Bob was eager to get his lips wrapped around a mug of cowboy coffee at the re enacted round-up cooksite.
Apparently my imported special picked, roasted and ground and  french press coffee just doesn't cut it for him.
I guess there is roughage in the grounds at the bottom of a cup of 'cowboy coffee.  By the way. Cowboy coffee or camp coffee as we used to call it is made by boiling the coffee grounds right in the the enamel pot which either sits on a grate or hangs directly over the fire. Cowboy burns on the hands when fetching a pot of cowboy coffee were often the side effects of drinking this sludge. Oops coffee. 

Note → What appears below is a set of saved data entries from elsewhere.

/-! ### `Dev.event` leaves every other part -/

@[simp] theorem Dev.event_act (d : Dev) (b : Blk) (i e : Nat) : (d.event b i e).act = d.act := Dev.of_beside_act (Dev.event_beside d b i e)
@[simp] theorem Dev.event_prev (d : Dev) (b : Blk) (i e : Nat) : (d.event b i e).prev = d.prev := Dev.of_beside_prev (Dev.event_beside d b i e)
@[simp] theorem Dev.event_cyc (d : Dev) (b : Blk) (i e : Nat) : (d.event b i e).cyc = d.cyc := Dev.of_beside_cyc (Dev.event_beside d b i e)
@[simp] theorem Dev.event_dt (d : Dev) (b : Blk) (i e : Nat) : (d.event b i e).dt = d.dt := Dev.of_beside_dt (Dev.event_beside d b i e)
@[simp] theorem Dev.event_evq (d : Dev) (b : Blk) (i e : Nat) : (d.event b i e).evq = d.evq := Dev.of_beside_evq (Dev.event_beside d b i e)
@[simp] theorem Dev.event_err (d : Dev) (b : Blk) (i e : Nat) : (d.event b i e).err = d.err := Dev.of_beside_err (Dev.event_beside d b i e)
@[simp] theorem Dev.event_glb (d : Dev) (b : Blk) (i e : Nat) : (d.event b i e).glb = d.glb := Dev.of_beside_glb (Dev.event_beside d b i e)
@[simp] theorem Dev.event_pmc (d : Dev) (b : Blk) (i e : Nat) : (d.event b i e).pmc = d.pmc := Dev.of_beside_pmc (Dev.event_beside d b i e)
@[simp] theorem Dev.event_pllAt (d : Dev) (b : Blk) (i e : Nat) : (d.event b i e).pllAt = d.pllAt := Dev.of_beside_pllAt (Dev.event_beside d b i e)
@[simp] theorem Dev.event_ruus (d : Dev) (b : Blk) (i e : Nat) : (d.event b i e).ruus = d.ruus := Dev.of_beside_ruus (Dev.event_beside d b i e)
@[simp] theorem Dev.event_ftb (d : Dev) (b : Blk) (i e : Nat) : (d.event b i e).ftb = d.ftb := Dev.of_beside_ftb (Dev.event_beside d b i e)
@[simp] theorem Dev.event_tpl (d : Dev) (b : Blk) (i e : Nat) : (d.event b i e).tpl = d.tpl := Dev.of_beside_tpl (Dev.event_beside d b i e)
@[simp] theorem Dev.event_tplPrev (d : Dev) (b : Blk) (i e : Nat) : (d.event b i e).tplPrev = d.tplPrev := Dev.of_beside_tplPrev (Dev.event_beside d b i e)
@[simp] theorem Dev.event_results (d : Dev) (b : Blk) (i e : Nat) : (d.event b i e).results = d.results := Dev.of_beside_results (Dev.event_beside d b i e)
@[simp] theorem Dev.event_pkts (d : Dev) (b : Blk) (i e : Nat) : (d.event b i e).pkts = d.pkts := Dev.of_beside_pkts (Dev.event_beside d b i e)
@[simp] theorem Dev.event_nextPid (d : Dev) (b : Blk) (i e : Nat) : (d.event b i e).nextPid = d.nextPid := Dev.of_beside_nextPid (Dev.event_beside d b i e)
@[simp] theorem Dev.event_stg (d : Dev) (b : Blk) (i e : Nat) : (d.event b i e).stg = d.stg := Dev.of_beside_stg (Dev.event_beside d b i e)
@[simp] theorem Dev.event_overflow (d : Dev) (b : Blk) (i e : Nat) : (d.event b i e).overflow = d.overflow := Dev.of_beside_overflow (Dev.event_beside d b i e)
@[simp] theorem Dev.event_fwd (d : Dev) (b : Blk) (i e : Nat) : (d.event b i e).fwd = d.fwd := Dev.of_beside_fwd (Dev.event_beside d b i e)
@[simp] theorem Dev.event_fwdPrev (d : Dev) (b : Blk) (i e : Nat) : (d.event b i e).fwdPrev = d.fwdPrev := Dev.of_beside_fwdPrev (Dev.event_beside d b i e)
@[simp] theorem Dev.event_l2 (d : Dev) (b : Blk) (i e : Nat) : (d.event b i e).l2 = d.l2 := Dev.of_beside_l2 (Dev.event_beside d b i e)
@[simp] theorem Dev.event_nat (d : Dev) (b : Blk) (i e : Nat) : (d.event b i e).nat = d.nat := Dev.of_beside_nat (Dev.event_beside d b i e)
@[simp] theorem Dev.event_acl (d : Dev) (b : Blk) (i e : Nat) : (d.event b i e).acl = d.acl := Dev.of_beside_acl (Dev.event_beside d b i e)
@[simp] theorem Dev.event_shw (d : Dev) (b : Blk) (i e : Nat) : (d.event b i e).shw = d.shw := Dev.of_beside_shw (Dev.event_beside d b i e)
@[simp] theorem Dev.event_mtr (d : Dev) (b : Blk) (i e : Nat) : (d.event b i e).mtr = d.mtr := Dev.of_beside_mtr (Dev.event_beside d b i e)
@[simp] theorem Dev.event_bsn (d : Dev) (b : Blk) (i e : Nat) : (d.event b i e).bsn = d.bsn := Dev.of_beside_bsn (Dev.event_beside d b i e)
@[simp] theorem Dev.event_eg (d : Dev) (b : Blk) (i e : Nat) : (d.event b i e).eg = d.eg := Dev.of_beside_eg (Dev.event_beside d b i e)
@[simp] theorem Dev.event_expand (d : Dev) (b : Blk) (i e : Nat) : (d.event b i e).expand = d.expand := Dev.of_beside_expand (Dev.event_beside d b i e)
@[simp] theorem Dev.event_madeGen (d : Dev) (b : Blk) (i e : Nat) : (d.event b i e).madeGen = d.madeGen := Dev.of_beside_madeGen (Dev.event_beside d b i e)
@[simp] theorem Dev.event_dma (d : Dev) (b : Blk) (i e : Nat) : (d.event b i e).dma = d.dma := Dev.of_beside_dma (Dev.event_beside d b i e)
@[simp] theorem Dev.event_cpm (d : Dev) (b : Blk) (i e : Nat) : (d.event b i e).cpm = d.cpm := Dev.of_beside_cpm (Dev.event_beside d b i e)
@[simp] theorem Dev.event_fsc (d : Dev) (b : Blk) (i e : Nat) : (d.event b i e).fsc = d.fsc := Dev.of_beside_fsc (Dev.event_beside d b i e)
@[simp] theorem Dev.event_threads (d : Dev) (b : Blk) (i e : Nat) : (d.event b i e).threads = d.threads := Dev.of_beside_threads (Dev.event_beside d b i e)
@[simp] theorem Dev.event_ucs (d : Dev) (b : Blk) (i e : Nat) : (d.event b i e).ucs = d.ucs := Dev.of_beside_ucs (Dev.event_beside d b i e)
@[simp] theorem Dev.event_load (d : Dev) (b : Blk) (i e : Nat) : (d.event b i e).load = d.load := Dev.of_beside_load (Dev.event_beside d b i e)
@[simp] theorem Dev.event_tim (d : Dev) (b : Blk) (i e : Nat) : (d.event b i e).tim = d.tim := Dev.of_beside_tim (Dev.event_beside d b i e)
@[simp] theorem Dev.event_sdl (d : Dev) (b : Blk) (i e : Nat) : (d.event b i e).sdl = d.sdl := Dev.of_beside_sdl (Dev.event_beside d b i e)
@[simp] theorem Dev.event_mram (d : Dev) (b : Blk) (i e : Nat) : (d.event b i e).mram = d.mram := Dev.of_beside_mram (Dev.event_beside d b i e)
@[simp] theorem Dev.event_sec (d : Dev) (b : Blk) (i e : Nat) : (d.event b i e).sec = d.sec := Dev.of_beside_sec (Dev.event_beside d b i e)
@[simp] theorem Dev.event_hbc (d : Dev) (b : Blk) (i e : Nat) : (d.event b i e).hbc = d.hbc := Dev.of_beside_hbc (Dev.event_beside d b i e)
@[simp] theorem Dev.event_boot (d : Dev) (b : Blk) (i e : Nat) : (d.event b i e).boot = d.boot := Dev.of_beside_boot (Dev.event_beside d b i e)
@[simp] theorem Dev.event_mon (d : Dev) (b : Blk) (i e : Nat) : (d.event b i e).mon = d.mon := Dev.of_beside_mon (Dev.event_beside d b i e)
@[simp] theorem Dev.event_tmp (d : Dev) (b : Blk) (i e : Nat) : (d.event b i e).tmp = d.tmp := Dev.of_beside_tmp (Dev.event_beside d b i e)
@[simp] theorem Dev.event_doe (d : Dev) (b : Blk) (i e : Nat) : (d.event b i e).doe = d.doe := Dev.of_beside_doe (Dev.event_beside d b i e)
@[simp] theorem Dev.event_free (d : Dev) (b : Blk) (i e : Nat) : (d.event b i e).free = d.free := Dev.of_beside_free (Dev.event_beside d b i e)
@[simp] theorem Dev.event_fab_latchHi (d : Dev) (b : Blk) (i e : Nat) : (d.event b i e).fab.latchHi = d.fab.latchHi := Dev.of_beside_fab_latchHi (Dev.event_beside d b i e)
@[simp] theorem Dev.event_fab_latchLo (d : Dev) (b : Blk) (i e : Nat) : (d.event b i e).fab.latchLo = d.fab.latchLo := Dev.of_beside_fab_latchLo (Dev.event_beside d b i e)
@[simp] theorem Dev.event_fab_hold (d : Dev) (b : Blk) (i e : Nat) : (d.event b i e).fab.hold = d.fab.hold := Dev.of_beside_fab_hold (Dev.event_beside d b i e)
@[simp] theorem Dev.event_fab_routes (d : Dev) (b : Blk) (i e : Nat) : (d.event b i e).fab.routes = d.fab.routes := Dev.of_beside_fab_routes (Dev.event_beside d b i e)
@[simp] theorem Dev.event_fab_fns (d : Dev) (b : Blk) (i e : Nat) : (d.event b i e).fab.fns = d.fab.fns := Dev.of_beside_fab_fns (Dev.event_beside d b i e)
@[simp] theorem Dev.event_fab_numVfs (d : Dev) (b : Blk) (i e : Nat) : (d.event b i e).fab.numVfs = d.fab.numVfs := Dev.of_beside_fab_numVfs (Dev.event_beside d b i e)
@[simp] theorem Dev.event_fab_vfEnable (d : Dev) (b : Blk) (i e : Nat) : (d.event b i e).fab.vfEnable = d.fab.vfEnable := Dev.of_beside_fab_vfEnable (Dev.event_beside d b i e)
@[simp] theorem Dev.event_fab_vfMse (d : Dev) (b : Blk) (i e : Nat) : (d.event b i e).fab.vfMse = d.fab.vfMse := Dev.of_beside_fab_vfMse (Dev.event_beside d b i e)
@[simp] theorem Dev.event_fab_vfChange (d : Dev) (b : Blk) (i e : Nat) : (d.event b i e).fab.vfChange = d.fab.vfChange := Dev.of_beside_fab_vfChange (Dev.event_beside d b i e)
@[simp] theorem Dev.event_fab_vfWait (d : Dev) (b : Blk) (i e : Nat) : (d.event b i e).fab.vfWait = d.fab.vfWait := Dev.of_beside_fab_vfWait (Dev.event_beside d b i e)
@[simp] theorem Dev.event_fab_released (d : Dev) (b : Blk) (i e : Nat) : (d.event b i e).fab.released = d.fab.released := Dev.of_beside_fab_released (Dev.event_beside d b i e)
@[simp] theorem Dev.event_fab_inReset (d : Dev) (b : Blk) (i e : Nat) : (d.event b i e).fab.inReset = d.fab.inReset := Dev.of_beside_fab_inReset (Dev.event_beside d b i e)
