@[simp] theorem Dev.post_act (d : Dev) (src : Blk) (inst typ q : Nat) (items : List Nat) (owner : Option Nat) : (d.post src inst typ q items owner).act = d.act := Dev.of_unposted_act (Dev.post_unposted d src inst typ q items owner)
@[simp] theorem Dev.post_prev (d : Dev) (src : Blk) (inst typ q : Nat) (items : List Nat) (owner : Option Nat) : (d.post src inst typ q items owner).prev = d.prev := Dev.of_unposted_prev (Dev.post_unposted d src inst typ q items owner)
@[simp] theorem Dev.post_cyc (d : Dev) (src : Blk) (inst typ q : Nat) (items : List Nat) (owner : Option Nat) : (d.post src inst typ q items owner).cyc = d.cyc := Dev.of_unposted_cyc (Dev.post_unposted d src inst typ q items owner)
@[simp] theorem Dev.post_dt (d : Dev) (src : Blk) (inst typ q : Nat) (items : List Nat) (owner : Option Nat) : (d.post src inst typ q items owner).dt = d.dt := Dev.of_unposted_dt (Dev.post_unposted d src inst typ q items owner)
@[simp] theorem Dev.post_err (d : Dev) (src : Blk) (inst typ q : Nat) (items : List Nat) (owner : Option Nat) : (d.post src inst typ q items owner).err = d.err := Dev.of_unposted_err (Dev.post_unposted d src inst typ q items owner)
@[simp] theorem Dev.post_glb (d : Dev) (src : Blk) (inst typ q : Nat) (items : List Nat) (owner : Option Nat) : (d.post src inst typ q items owner).glb = d.glb := Dev.of_unposted_glb (Dev.post_unposted d src inst typ q items owner)
@[simp] theorem Dev.post_pmc (d : Dev) (src : Blk) (inst typ q : Nat) (items : List Nat) (owner : Option Nat) : (d.post src inst typ q items owner).pmc = d.pmc := Dev.of_unposted_pmc (Dev.post_unposted d src inst typ q items owner)
@[simp] theorem Dev.post_pllAt (d : Dev) (src : Blk) (inst typ q : Nat) (items : List Nat) (owner : Option Nat) : (d.post src inst typ q items owner).pllAt = d.pllAt := Dev.of_unposted_pllAt (Dev.post_unposted d src inst typ q items owner)
@[simp] theorem Dev.post_ruus (d : Dev) (src : Blk) (inst typ q : Nat) (items : List Nat) (owner : Option Nat) : (d.post src inst typ q items owner).ruus = d.ruus := Dev.of_unposted_ruus (Dev.post_unposted d src inst typ q items owner)
@[simp] theorem Dev.post_ftb (d : Dev) (src : Blk) (inst typ q : Nat) (items : List Nat) (owner : Option Nat) : (d.post src inst typ q items owner).ftb = d.ftb := Dev.of_unposted_ftb (Dev.post_unposted d src inst typ q items owner)
@[simp] theorem Dev.post_tpl (d : Dev) (src : Blk) (inst typ q : Nat) (items : List Nat) (owner : Option Nat) : (d.post src inst typ q items owner).tpl = d.tpl := Dev.of_unposted_tpl (Dev.post_unposted d src inst typ q items owner)
@[simp] theorem Dev.post_tplPrev (d : Dev) (src : Blk) (inst typ q : Nat) (items : List Nat) (owner : Option Nat) : (d.post src inst typ q items owner).tplPrev = d.tplPrev := Dev.of_unposted_tplPrev (Dev.post_unposted d src inst typ q items owner)
@[simp] theorem Dev.post_results (d : Dev) (src : Blk) (inst typ q : Nat) (items : List Nat) (owner : Option Nat) : (d.post src inst typ q items owner).results = d.results := Dev.of_unposted_results (Dev.post_unposted d src inst typ q items owner)
@[simp] theorem Dev.post_pkts (d : Dev) (src : Blk) (inst typ q : Nat) (items : List Nat) (owner : Option Nat) : (d.post src inst typ q items owner).pkts = d.pkts := Dev.of_unposted_pkts (Dev.post_unposted d src inst typ q items owner)
@[simp] theorem Dev.post_nextPid (d : Dev) (src : Blk) (inst typ q : Nat) (items : List Nat) (owner : Option Nat) : (d.post src inst typ q items owner).nextPid = d.nextPid := Dev.of_unposted_nextPid (Dev.post_unposted d src inst typ q items owner)
@[simp] theorem Dev.post_stg (d : Dev) (src : Blk) (inst typ q : Nat) (items : List Nat) (owner : Option Nat) : (d.post src inst typ q items owner).stg = d.stg := Dev.of_unposted_stg (Dev.post_unposted d src inst typ q items owner)
@[simp] theorem Dev.post_overflow (d : Dev) (src : Blk) (inst typ q : Nat) (items : List Nat) (owner : Option Nat) : (d.post src inst typ q items owner).overflow = d.overflow := Dev.of_unposted_overflow (Dev.post_unposted d src inst typ q items owner)
@[simp] theorem Dev.post_fwd (d : Dev) (src : Blk) (inst typ q : Nat) (items : List Nat) (owner : Option Nat) : (d.post src inst typ q items owner).fwd = d.fwd := Dev.of_unposted_fwd (Dev.post_unposted d src inst typ q items owner)
@[simp] theorem Dev.post_fwdPrev (d : Dev) (src : Blk) (inst typ q : Nat) (items : List Nat) (owner : Option Nat) : (d.post src inst typ q items owner).fwdPrev = d.fwdPrev := Dev.of_unposted_fwdPrev (Dev.post_unposted d src inst typ q items owner)
@[simp] theorem Dev.post_l2 (d : Dev) (src : Blk) (inst typ q : Nat) (items : List Nat) (owner : Option Nat) : (d.post src inst typ q items owner).l2 = d.l2 := Dev.of_unposted_l2 (Dev.post_unposted d src inst typ q items owner)
@[simp] theorem Dev.post_nat (d : Dev) (src : Blk) (inst typ q : Nat) (items : List Nat) (owner : Option Nat) : (d.post src inst typ q items owner).nat = d.nat := Dev.of_unposted_nat (Dev.post_unposted d src inst typ q items owner)
@[simp] theorem Dev.post_acl (d : Dev) (src : Blk) (inst typ q : Nat) (items : List Nat) (owner : Option Nat) : (d.post src inst typ q items owner).acl = d.acl := Dev.of_unposted_acl (Dev.post_unposted d src inst typ q items owner)
@[simp] theorem Dev.post_shw (d : Dev) (src : Blk) (inst typ q : Nat) (items : List Nat) (owner : Option Nat) : (d.post src inst typ q items owner).shw = d.shw := Dev.of_unposted_shw (Dev.post_unposted d src inst typ q items owner)
@[simp] theorem Dev.post_mtr (d : Dev) (src : Blk) (inst typ q : Nat) (items : List Nat) (owner : Option Nat) : (d.post src inst typ q items owner).mtr = d.mtr := Dev.of_unposted_mtr (Dev.post_unposted d src inst typ q items owner)
@[simp] theorem Dev.post_bsn (d : Dev) (src : Blk) (inst typ q : Nat) (items : List Nat) (owner : Option Nat) : (d.post src inst typ q items owner).bsn = d.bsn := Dev.of_unposted_bsn (Dev.post_unposted d src inst typ q items owner)
@[simp] theorem Dev.post_eg (d : Dev) (src : Blk) (inst typ q : Nat) (items : List Nat) (owner : Option Nat) : (d.post src inst typ q items owner).eg = d.eg := Dev.of_unposted_eg (Dev.post_unposted d src inst typ q items owner)
@[simp] theorem Dev.post_expand (d : Dev) (src : Blk) (inst typ q : Nat) (items : List Nat) (owner : Option Nat) : (d.post src inst typ q items owner).expand = d.expand := Dev.of_unposted_expand (Dev.post_unposted d src inst typ q items owner)
@[simp] theorem Dev.post_madeGen (d : Dev) (src : Blk) (inst typ q : Nat) (items : List Nat) (owner : Option Nat) : (d.post src inst typ q items owner).madeGen = d.madeGen := Dev.of_unposted_madeGen (Dev.post_unposted d src inst typ q items owner)
@[simp] theorem Dev.post_dma (d : Dev) (src : Blk) (inst typ q : Nat) (items : List Nat) (owner : Option Nat) : (d.post src inst typ q items owner).dma = d.dma := Dev.of_unposted_dma (Dev.post_unposted d src inst typ q items owner)
@[simp] theorem Dev.post_cpm (d : Dev) (src : Blk) (inst typ q : Nat) (items : List Nat) (owner : Option Nat) : (d.post src inst typ q items owner).cpm = d.cpm := Dev.of_unposted_cpm (Dev.post_unposted d src inst typ q items owner)
@[simp] theorem Dev.post_fsc (d : Dev) (src : Blk) (inst typ q : Nat) (items : List Nat) (owner : Option Nat) : (d.post src inst typ q items owner).fsc = d.fsc := Dev.of_unposted_fsc (Dev.post_unposted d src inst typ q items owner)
@[simp] theorem Dev.post_threads (d : Dev) (src : Blk) (inst typ q : Nat) (items : List Nat) (owner : Option Nat) : (d.post src inst typ q items owner).threads = d.threads := Dev.of_unposted_threads (Dev.post_unposted d src inst typ q items owner)
@[simp] theorem Dev.post_ucs (d : Dev) (src : Blk) (inst typ q : Nat) (items : List Nat) (owner : Option Nat) : (d.post src inst typ q items owner).ucs = d.ucs := Dev.of_unposted_ucs (Dev.post_unposted d src inst typ q items owner)
@[simp] theorem Dev.post_load (d : Dev) (src : Blk) (inst typ q : Nat) (items : List Nat) (owner : Option Nat) : (d.post src inst typ q items owner).load = d.load := Dev.of_unposted_load (Dev.post_unposted d src inst typ q items owner)
@[simp] theorem Dev.post_tim (d : Dev) (src : Blk) (inst typ q : Nat) (items : List Nat) (owner : Option Nat) : (d.post src inst typ q items owner).tim = d.tim := Dev.of_unposted_tim (Dev.post_unposted d src inst typ q items owner)
@[simp] theorem Dev.post_sdl (d : Dev) (src : Blk) (inst typ q : Nat) (items : List Nat) (owner : Option Nat) : (d.post src inst typ q items owner).sdl = d.sdl := Dev.of_unposted_sdl (Dev.post_unposted d src inst typ q items owner)
@[simp] theorem Dev.post_mram (d : Dev) (src : Blk) (inst typ q : Nat) (items : List Nat) (owner : Option Nat) : (d.post src inst typ q items owner).mram = d.mram := Dev.of_unposted_mram (Dev.post_unposted d src inst typ q items owner)
@[simp] theorem Dev.post_sec (d : Dev) (src : Blk) (inst typ q : Nat) (items : List Nat) (owner : Option Nat) : (d.post src inst typ q items owner).sec = d.sec := Dev.of_unposted_sec (Dev.post_unposted d src inst typ q items owner)
@[simp] theorem Dev.post_hbc (d : Dev) (src : Blk) (inst typ q : Nat) (items : List Nat) (owner : Option Nat) : (d.post src inst typ q items owner).hbc = d.hbc := Dev.of_unposted_hbc (Dev.post_unposted d src inst typ q items owner)
@[simp] theorem Dev.post_boot (d : Dev) (src : Blk) (inst typ q : Nat) (items : List Nat) (owner : Option Nat) : (d.post src inst typ q items owner).boot = d.boot := Dev.of_unposted_boot (Dev.post_unposted d src inst typ q items owner)
@[simp] theorem Dev.post_mon (d : Dev) (src : Blk) (inst typ q : Nat) (items : List Nat) (owner : Option Nat) : (d.post src inst typ q items owner).mon = d.mon := Dev.of_unposted_mon (Dev.post_unposted d src inst typ q items owner)
@[simp] theorem Dev.post_tmp (d : Dev) (src : Blk) (inst typ q : Nat) (items : List Nat) (owner : Option Nat) : (d.post src inst typ q items owner).tmp = d.tmp := Dev.of_unposted_tmp (Dev.post_unposted d src inst typ q items owner)
@[simp] theorem Dev.post_doe (d : Dev) (src : Blk) (inst typ q : Nat) (items : List Nat) (owner : Option Nat) : (d.post src inst typ q items owner).doe = d.doe := Dev.of_unposted_doe (Dev.post_unposted d src inst typ q items owner)
@[simp] theorem Dev.post_free (d : Dev) (src : Blk) (inst typ q : Nat) (items : List Nat) (owner : Option Nat) : (d.post src inst typ q items owner).free = d.free := Dev.of_unposted_free (Dev.post_unposted d src inst typ q items owner)
@[simp] theorem Dev.post_fab_latchHi (d : Dev) (src : Blk) (inst typ q : Nat) (items : List Nat) (owner : Option Nat) : (d.post src inst typ q items owner).fab.latchHi = d.fab.latchHi := Dev.of_unposted_fab_latchHi (Dev.post_unposted d src inst typ q items owner)
@[simp] theorem Dev.post_fab_latchLo (d : Dev) (src : Blk) (inst typ q : Nat) (items : List Nat) (owner : Option Nat) : (d.post src inst typ q items owner).fab.latchLo = d.fab.latchLo := Dev.of_unposted_fab_latchLo (Dev.post_unposted d src inst typ q items owner)
@[simp] theorem Dev.post_fab_hold (d : Dev) (src : Blk) (inst typ q : Nat) (items : List Nat) (owner : Option Nat) : (d.post src inst typ q items owner).fab.hold = d.fab.hold := Dev.of_unposted_fab_hold (Dev.post_unposted d src inst typ q items owner)
@[simp] theorem Dev.post_fab_routes (d : Dev) (src : Blk) (inst typ q : Nat) (items : List Nat) (owner : Option Nat) : (d.post src inst typ q items owner).fab.routes = d.fab.routes := Dev.of_unposted_fab_routes (Dev.post_unposted d src inst typ q items owner)
@[simp] theorem Dev.post_fab_fns (d : Dev) (src : Blk) (inst typ q : Nat) (items : List Nat) (owner : Option Nat) : (d.post src inst typ q items owner).fab.fns = d.fab.fns := Dev.of_unposted_fab_fns (Dev.post_unposted d src inst typ q items owner)
@[simp] theorem Dev.post_fab_numVfs (d : Dev) (src : Blk) (inst typ q : Nat) (items : List Nat) (owner : Option Nat) : (d.post src inst typ q items owner).fab.numVfs = d.fab.numVfs := Dev.of_unposted_fab_numVfs (Dev.post_unposted d src inst typ q items owner)
@[simp] theorem Dev.post_fab_vfEnable (d : Dev) (src : Blk) (inst typ q : Nat) (items : List Nat) (owner : Option Nat) : (d.post src inst typ q items owner).fab.vfEnable = d.fab.vfEnable := Dev.of_unposted_fab_vfEnable (Dev.post_unposted d src inst typ q items owner)
@[simp] theorem Dev.post_fab_vfMse (d : Dev) (src : Blk) (inst typ q : Nat) (items : List Nat) (owner : Option Nat) : (d.post src inst typ q items owner).fab.vfMse = d.fab.vfMse := Dev.of_unposted_fab_vfMse (Dev.post_unposted d src inst typ q items owner)
@[simp] theorem Dev.post_fab_vfChange (d : Dev) (src : Blk) (inst typ q : Nat) (items : List Nat) (owner : Option Nat) : (d.post src inst typ q items owner).fab.vfChange = d.fab.vfChange := Dev.of_unposted_fab_vfChange (Dev.post_unposted d src inst typ q items owner)
@[simp] theorem Dev.post_fab_vfWait (d : Dev) (src : Blk) (inst typ q : Nat) (items : List Nat) (owner : Option Nat) : (d.post src inst typ q items owner).fab.vfWait = d.fab.vfWait := Dev.of_unposted_fab_vfWait (Dev.post_unposted d src inst typ q items owner)
@[simp] theorem Dev.post_fab_released (d : Dev) (src : Blk) (inst typ q : Nat) (items : List Nat) (owner : Option Nat) : (d.post src inst typ q items owner).fab.released = d.fab.released := Dev.of_unposted_fab_released (Dev.post_unposted d src inst typ q items owner)
@[simp] theorem Dev.post_fab_inReset (d : Dev) (src : Blk) (inst typ q : Nat) (items : List Nat) (owner : Option Nat) : (d.post src inst typ q items owner).fab.inReset = d.fab.inReset := Dev.of_unposted_fab_inReset (Dev.post_unposted d src inst typ q items owner)
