-- ==== Sys2Proof/WellFormed.lean ====
section
/-! DEFINITION. Which commands are well formed: every operand lies in the range that the place it stands for has (functions to 128, page
indices, instances, clusters and threads, banks, slices, ports, pseudo-channels, queues, channels, streams, and data of the register's
width). The meanings are total: they say what an operand outside its range does, so `step` does not ask for this. -/

namespace Sys2Proof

This is my Great Grandfather Wilson Blain and his heavy horse which I assume was a percheron ...judging by the feathers and the fact that my Great Grandfather was a practical man. I wonder if this horse came from the stock at the Bar U. That ranch was one of the largest breeders and exporters of the Percheron horse.  My family came from Ireland via Ontario in the  Petrolia area and travelled out west to Elkton /Cremona area where they farmed from the Nitchi Valley to Didsbury.  Breaking the land and farming with heavy horses. 

I love this bronze taken from a painting by Charlie Russell It sits outside in the parking lot of the Bar u Ranch in Alberta.